Looking at this definition you’ll realise it’s not a job, it’s a system property… and you can’t buy system properties. No matter who tells you otherwise!

These are things like usability, accessibility, performance, observability… You can buy tools that help you get there, but you can’t just swipe your credit card and get them delivered to you.

So this talk is about how you get there.

Some people like a three-pillar model of observability: logs, metrics and traces. Emily doesn’t agree with this – you can buy all these products and still have questions about your systems.

Emily has a much scarier graphic 😉 A range of tools are involved across the traditional concerns of frontend, backend and ops tools.

Emily will focus on events and distributed tracing, as those two parts give you a lot of insight.

Distributed tracing sounds a bit scary but the concepts are reasonably easy. It started with logs.

If there’s one big tip today it’s to move to structured logs. Traditional logs in one-line format require a ton of regex to pull information out; while something with structured key/value pairs is much easier to work with. Also try to add request IDs everywhere so you can link different logs together.

127.0.01 – [12/Oct/2017 17:36:36] “GET / HTTP/1/1” 200 – 

vs

{
  “upstream_address”: “127.0.0.1”,
  “hostname”: “my-awesome-appserver”,
  “date”: “2017-10-21T17:36:36”,
  “request_method”: “GET”,
  “request_path”: “/”,
  “status”: 200
}

Maybe you should also capture the duration of each request as well as the time it occurred.

So now you’ve gone from a single line log, into something that captures an event. Events are the fundamental data unit of observability – they tell us about units of work in our system.

Note that events do not mean DOM events in this talk! Events are often one http request, but it will depend on the work your system is doing.

The next way to add value to this data is to identify parent/child relationships between events.
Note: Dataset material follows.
-- ==== Sys2Proof/Machine/Dispatch.lean ====
section
/-! DEFINITION. What each command of the block does: one arm per row of spec/opcode_table.json. -/
namespace Sys2Proof.Machine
Which naturally leads you to start visualising things, which makes it easier to understand cause and effect; and which parts are running fast or slow.

While most people will have seen something that did this kind of visualisation – but it’s worth digging into why they are useful. It’s also the reason the three pillars don’t work so well – logs and metrics are redundant if you have good traces.

This is why Emily’s diagram has such a large bubble for Distributed Tracing, it can encapsulate so much other data.

You may have been wondering about logging duration – that’s not ‘normal’ for logging; and people generally don’t want to write the code required to do that. The way to simplify this is with a standard and a library – most people are using OpenTelemetry right now.

Most people are using this as a server-side tool, but what about using this in the browser? How might we use this for a complex React app?

We can definitely do this – we can pull out spans for fetching the bundle or fonts, running the bundle, rendering components, etc. It does take some code – there’ll be a link at the end. There isn’t a popular library yet.

It is really satisfying once you’ve got this up and running.

When we create events (spans)

  • On page load
  • On history state change (SPA navigation)
  • On significant user actions
  • On error (also send to error monitoring tools)
  • On page unload

Bringing this information together builds a good picture of the user’s experience.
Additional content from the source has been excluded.